WHAT THE TASK ASKS:
For each line of the data below that holds "from", copy the line.

GIVEN ENTRIES:
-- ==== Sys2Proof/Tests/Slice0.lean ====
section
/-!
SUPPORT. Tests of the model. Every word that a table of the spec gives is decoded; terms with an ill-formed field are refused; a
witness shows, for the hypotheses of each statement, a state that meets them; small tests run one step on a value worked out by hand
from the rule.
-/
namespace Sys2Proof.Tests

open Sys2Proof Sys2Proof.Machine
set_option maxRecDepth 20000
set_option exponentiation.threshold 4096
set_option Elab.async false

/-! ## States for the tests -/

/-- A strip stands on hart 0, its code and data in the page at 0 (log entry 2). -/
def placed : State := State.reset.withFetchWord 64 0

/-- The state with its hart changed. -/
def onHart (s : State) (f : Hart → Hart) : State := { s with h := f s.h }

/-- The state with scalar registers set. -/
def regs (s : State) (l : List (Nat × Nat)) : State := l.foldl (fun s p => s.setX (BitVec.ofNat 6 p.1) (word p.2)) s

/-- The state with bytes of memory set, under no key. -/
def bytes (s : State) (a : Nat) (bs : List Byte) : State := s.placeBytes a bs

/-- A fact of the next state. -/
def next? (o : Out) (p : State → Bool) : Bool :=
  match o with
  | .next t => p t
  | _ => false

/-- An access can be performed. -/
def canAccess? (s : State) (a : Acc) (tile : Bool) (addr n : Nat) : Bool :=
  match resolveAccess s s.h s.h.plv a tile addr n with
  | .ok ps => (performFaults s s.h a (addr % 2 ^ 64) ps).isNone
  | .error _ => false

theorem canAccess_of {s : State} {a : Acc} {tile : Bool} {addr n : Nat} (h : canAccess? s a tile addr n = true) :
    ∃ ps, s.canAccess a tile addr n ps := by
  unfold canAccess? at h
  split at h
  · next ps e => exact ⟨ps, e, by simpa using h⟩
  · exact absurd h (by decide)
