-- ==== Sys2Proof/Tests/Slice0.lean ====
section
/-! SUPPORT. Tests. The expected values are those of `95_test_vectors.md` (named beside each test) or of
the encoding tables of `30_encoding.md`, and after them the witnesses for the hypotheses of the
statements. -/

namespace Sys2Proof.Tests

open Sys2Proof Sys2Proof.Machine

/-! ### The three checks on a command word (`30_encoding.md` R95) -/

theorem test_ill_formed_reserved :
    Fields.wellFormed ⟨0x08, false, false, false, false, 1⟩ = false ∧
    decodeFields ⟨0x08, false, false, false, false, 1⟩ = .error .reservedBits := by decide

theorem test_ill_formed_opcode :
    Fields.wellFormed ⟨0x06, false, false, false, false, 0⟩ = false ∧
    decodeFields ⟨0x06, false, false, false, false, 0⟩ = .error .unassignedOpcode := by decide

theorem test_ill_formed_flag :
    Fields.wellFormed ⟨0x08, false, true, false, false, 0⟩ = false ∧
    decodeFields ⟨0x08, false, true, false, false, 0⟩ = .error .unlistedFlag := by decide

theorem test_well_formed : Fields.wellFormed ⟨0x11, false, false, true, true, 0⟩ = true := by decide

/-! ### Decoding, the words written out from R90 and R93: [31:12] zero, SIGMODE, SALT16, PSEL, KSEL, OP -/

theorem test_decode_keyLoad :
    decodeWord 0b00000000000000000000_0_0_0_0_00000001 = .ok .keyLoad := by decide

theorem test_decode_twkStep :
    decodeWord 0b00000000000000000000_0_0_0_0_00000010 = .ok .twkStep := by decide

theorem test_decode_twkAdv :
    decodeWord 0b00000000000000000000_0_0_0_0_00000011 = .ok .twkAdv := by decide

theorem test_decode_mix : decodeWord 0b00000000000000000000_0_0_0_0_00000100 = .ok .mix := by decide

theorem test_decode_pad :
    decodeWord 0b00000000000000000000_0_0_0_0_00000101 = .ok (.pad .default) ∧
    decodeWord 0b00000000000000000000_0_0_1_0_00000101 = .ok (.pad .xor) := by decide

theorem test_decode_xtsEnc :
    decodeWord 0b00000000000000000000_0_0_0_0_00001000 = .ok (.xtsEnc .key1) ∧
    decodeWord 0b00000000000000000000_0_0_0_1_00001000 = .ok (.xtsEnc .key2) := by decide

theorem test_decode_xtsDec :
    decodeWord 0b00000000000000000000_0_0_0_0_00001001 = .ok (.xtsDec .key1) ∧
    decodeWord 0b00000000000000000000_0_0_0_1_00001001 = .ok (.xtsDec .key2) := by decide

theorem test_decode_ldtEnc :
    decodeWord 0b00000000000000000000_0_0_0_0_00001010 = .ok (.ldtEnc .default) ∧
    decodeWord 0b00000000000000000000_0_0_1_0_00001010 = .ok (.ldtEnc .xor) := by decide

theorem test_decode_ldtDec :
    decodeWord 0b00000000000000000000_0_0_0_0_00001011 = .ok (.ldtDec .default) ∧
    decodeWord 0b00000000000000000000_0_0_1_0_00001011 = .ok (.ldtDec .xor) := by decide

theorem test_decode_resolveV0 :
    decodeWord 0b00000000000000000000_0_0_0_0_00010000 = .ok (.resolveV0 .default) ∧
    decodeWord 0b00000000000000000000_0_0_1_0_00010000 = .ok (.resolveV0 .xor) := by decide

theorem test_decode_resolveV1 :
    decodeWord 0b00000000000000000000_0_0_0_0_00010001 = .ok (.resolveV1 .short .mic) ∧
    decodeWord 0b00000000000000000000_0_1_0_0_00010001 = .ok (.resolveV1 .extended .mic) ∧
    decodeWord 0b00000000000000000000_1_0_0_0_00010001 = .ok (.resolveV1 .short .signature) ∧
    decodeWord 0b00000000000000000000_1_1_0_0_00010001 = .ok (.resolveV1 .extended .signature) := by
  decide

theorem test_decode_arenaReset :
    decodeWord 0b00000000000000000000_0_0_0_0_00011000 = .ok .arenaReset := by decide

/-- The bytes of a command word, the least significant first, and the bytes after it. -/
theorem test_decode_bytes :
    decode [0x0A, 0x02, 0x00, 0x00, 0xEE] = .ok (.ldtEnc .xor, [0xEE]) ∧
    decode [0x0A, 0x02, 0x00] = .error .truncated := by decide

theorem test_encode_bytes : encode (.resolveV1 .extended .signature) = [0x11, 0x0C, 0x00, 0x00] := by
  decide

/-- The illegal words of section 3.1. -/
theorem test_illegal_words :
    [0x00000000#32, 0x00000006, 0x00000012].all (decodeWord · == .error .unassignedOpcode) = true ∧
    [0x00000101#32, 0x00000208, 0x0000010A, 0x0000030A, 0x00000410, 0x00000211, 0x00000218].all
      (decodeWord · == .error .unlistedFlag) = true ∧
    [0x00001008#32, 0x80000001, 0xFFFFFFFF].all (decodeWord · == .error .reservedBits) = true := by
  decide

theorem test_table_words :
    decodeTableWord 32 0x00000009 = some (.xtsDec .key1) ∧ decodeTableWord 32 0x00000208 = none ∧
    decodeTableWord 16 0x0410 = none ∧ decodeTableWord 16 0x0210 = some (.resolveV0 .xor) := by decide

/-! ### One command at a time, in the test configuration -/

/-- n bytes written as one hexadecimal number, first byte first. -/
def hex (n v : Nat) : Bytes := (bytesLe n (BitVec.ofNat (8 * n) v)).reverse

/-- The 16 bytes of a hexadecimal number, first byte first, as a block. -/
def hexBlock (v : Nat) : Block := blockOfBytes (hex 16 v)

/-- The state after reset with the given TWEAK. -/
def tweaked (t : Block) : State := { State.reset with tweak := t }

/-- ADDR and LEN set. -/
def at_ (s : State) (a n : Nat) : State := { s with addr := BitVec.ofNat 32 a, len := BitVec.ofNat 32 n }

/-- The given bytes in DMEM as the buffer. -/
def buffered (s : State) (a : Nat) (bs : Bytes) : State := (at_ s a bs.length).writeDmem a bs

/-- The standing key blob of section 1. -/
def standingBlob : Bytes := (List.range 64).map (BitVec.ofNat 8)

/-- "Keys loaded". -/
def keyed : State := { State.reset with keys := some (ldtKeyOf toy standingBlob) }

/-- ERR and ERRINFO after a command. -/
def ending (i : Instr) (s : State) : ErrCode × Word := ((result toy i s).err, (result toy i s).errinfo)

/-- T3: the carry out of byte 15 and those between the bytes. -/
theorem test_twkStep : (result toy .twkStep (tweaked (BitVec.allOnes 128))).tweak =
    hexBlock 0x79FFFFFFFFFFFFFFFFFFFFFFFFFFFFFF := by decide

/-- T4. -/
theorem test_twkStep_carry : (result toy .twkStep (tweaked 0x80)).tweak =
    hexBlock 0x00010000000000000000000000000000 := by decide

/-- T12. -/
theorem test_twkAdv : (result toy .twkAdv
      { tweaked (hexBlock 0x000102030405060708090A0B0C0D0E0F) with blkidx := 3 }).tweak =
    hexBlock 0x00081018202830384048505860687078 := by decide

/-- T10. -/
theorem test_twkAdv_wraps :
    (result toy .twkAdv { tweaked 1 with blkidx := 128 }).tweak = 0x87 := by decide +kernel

==

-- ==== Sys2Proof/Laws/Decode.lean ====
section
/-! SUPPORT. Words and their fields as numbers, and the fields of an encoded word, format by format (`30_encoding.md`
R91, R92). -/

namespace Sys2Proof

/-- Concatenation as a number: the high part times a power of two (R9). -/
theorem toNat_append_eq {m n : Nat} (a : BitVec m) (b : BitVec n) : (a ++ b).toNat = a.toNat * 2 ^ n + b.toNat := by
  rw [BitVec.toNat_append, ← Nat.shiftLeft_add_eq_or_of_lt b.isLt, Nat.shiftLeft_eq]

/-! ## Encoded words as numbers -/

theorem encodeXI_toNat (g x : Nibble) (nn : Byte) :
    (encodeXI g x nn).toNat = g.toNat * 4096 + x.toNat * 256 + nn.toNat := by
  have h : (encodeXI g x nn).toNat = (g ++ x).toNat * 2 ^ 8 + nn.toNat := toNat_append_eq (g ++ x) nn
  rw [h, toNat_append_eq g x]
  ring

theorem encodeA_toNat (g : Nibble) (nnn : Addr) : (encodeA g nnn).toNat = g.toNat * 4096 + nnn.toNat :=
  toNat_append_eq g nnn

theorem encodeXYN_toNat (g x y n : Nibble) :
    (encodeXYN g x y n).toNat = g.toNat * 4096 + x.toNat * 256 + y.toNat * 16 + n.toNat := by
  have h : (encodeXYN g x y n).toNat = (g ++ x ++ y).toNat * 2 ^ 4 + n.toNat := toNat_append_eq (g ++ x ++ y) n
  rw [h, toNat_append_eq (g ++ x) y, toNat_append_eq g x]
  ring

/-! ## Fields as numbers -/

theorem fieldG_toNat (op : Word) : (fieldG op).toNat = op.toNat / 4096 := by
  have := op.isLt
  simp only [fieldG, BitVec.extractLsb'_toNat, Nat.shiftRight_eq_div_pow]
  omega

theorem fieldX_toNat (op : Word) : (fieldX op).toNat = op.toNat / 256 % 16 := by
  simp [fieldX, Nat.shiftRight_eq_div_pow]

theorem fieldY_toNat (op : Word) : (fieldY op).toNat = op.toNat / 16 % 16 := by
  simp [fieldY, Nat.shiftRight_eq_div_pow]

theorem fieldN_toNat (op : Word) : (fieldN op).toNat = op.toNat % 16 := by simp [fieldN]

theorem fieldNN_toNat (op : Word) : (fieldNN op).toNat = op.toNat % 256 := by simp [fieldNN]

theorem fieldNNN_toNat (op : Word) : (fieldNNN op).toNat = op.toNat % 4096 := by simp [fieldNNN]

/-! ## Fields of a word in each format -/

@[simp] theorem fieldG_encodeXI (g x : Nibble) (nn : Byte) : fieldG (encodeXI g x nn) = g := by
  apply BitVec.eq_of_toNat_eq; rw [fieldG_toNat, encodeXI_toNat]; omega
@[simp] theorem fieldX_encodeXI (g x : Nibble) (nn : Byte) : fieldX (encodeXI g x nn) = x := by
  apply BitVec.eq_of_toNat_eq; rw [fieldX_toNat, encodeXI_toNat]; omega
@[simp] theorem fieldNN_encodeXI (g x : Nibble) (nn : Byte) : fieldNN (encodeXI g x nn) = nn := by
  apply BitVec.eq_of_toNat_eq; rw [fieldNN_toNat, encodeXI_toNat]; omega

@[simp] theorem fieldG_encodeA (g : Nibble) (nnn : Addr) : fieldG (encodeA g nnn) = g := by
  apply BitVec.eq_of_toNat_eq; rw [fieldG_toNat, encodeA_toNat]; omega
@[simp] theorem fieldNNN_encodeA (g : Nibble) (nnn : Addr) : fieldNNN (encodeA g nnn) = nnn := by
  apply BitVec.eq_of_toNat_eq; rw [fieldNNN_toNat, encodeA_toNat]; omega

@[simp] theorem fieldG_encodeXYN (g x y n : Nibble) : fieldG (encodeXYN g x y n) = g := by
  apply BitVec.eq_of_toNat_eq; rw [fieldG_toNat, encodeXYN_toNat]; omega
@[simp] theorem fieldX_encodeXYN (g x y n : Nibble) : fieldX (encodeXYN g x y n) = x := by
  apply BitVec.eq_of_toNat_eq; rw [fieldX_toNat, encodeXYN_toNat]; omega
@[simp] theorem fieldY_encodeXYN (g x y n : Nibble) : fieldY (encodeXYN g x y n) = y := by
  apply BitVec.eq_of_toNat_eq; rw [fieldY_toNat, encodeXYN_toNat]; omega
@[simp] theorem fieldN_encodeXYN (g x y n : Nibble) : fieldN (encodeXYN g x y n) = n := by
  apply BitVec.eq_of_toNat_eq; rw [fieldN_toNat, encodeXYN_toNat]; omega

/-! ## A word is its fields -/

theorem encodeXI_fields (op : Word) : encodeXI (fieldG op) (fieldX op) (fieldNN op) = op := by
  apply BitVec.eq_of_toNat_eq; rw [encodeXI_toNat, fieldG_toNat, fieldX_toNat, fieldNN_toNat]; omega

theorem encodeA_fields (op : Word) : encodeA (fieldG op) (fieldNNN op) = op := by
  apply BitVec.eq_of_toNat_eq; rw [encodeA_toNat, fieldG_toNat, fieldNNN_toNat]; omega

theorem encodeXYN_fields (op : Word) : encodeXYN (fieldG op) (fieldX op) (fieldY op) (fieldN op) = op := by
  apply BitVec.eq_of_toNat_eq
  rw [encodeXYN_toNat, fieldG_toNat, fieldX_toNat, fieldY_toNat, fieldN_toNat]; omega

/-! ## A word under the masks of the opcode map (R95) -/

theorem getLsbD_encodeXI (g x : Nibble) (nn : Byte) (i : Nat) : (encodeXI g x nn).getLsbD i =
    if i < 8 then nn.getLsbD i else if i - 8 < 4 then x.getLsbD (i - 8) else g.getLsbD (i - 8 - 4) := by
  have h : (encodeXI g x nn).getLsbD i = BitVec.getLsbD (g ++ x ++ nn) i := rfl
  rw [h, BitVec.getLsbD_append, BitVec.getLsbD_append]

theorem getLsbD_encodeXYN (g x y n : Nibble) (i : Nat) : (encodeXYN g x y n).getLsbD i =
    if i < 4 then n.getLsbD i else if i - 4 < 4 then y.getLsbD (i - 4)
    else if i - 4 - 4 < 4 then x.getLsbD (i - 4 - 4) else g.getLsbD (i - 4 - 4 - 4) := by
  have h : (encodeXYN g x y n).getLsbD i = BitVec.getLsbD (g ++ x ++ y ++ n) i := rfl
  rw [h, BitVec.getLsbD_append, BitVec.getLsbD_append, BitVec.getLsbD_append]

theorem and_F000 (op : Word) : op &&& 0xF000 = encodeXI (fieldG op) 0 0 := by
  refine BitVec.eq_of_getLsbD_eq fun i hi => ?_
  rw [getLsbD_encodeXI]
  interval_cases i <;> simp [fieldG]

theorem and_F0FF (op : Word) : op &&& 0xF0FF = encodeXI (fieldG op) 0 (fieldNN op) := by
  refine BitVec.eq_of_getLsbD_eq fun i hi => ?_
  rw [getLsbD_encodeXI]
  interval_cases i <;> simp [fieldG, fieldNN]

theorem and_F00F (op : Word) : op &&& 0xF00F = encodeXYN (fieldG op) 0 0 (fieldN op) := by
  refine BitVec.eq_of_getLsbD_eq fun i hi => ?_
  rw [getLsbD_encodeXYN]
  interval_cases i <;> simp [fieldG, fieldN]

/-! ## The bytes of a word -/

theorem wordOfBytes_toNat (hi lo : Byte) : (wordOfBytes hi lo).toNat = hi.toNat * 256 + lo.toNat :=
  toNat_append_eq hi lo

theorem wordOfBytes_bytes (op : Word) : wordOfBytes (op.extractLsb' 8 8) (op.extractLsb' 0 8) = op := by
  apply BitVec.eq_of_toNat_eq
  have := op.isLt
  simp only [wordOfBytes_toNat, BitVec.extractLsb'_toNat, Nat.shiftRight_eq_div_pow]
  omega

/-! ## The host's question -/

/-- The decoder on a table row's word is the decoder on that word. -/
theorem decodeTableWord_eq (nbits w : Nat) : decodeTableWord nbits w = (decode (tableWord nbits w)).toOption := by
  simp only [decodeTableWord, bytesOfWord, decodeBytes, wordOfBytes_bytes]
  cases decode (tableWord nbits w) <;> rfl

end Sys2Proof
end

FINAL ANSWER:
from the rule.
/-! ### Decoding, the words written out from R90 and R93: [31:12] zero, SIGMODE, SALT16, PSEL, KSEL, OP -/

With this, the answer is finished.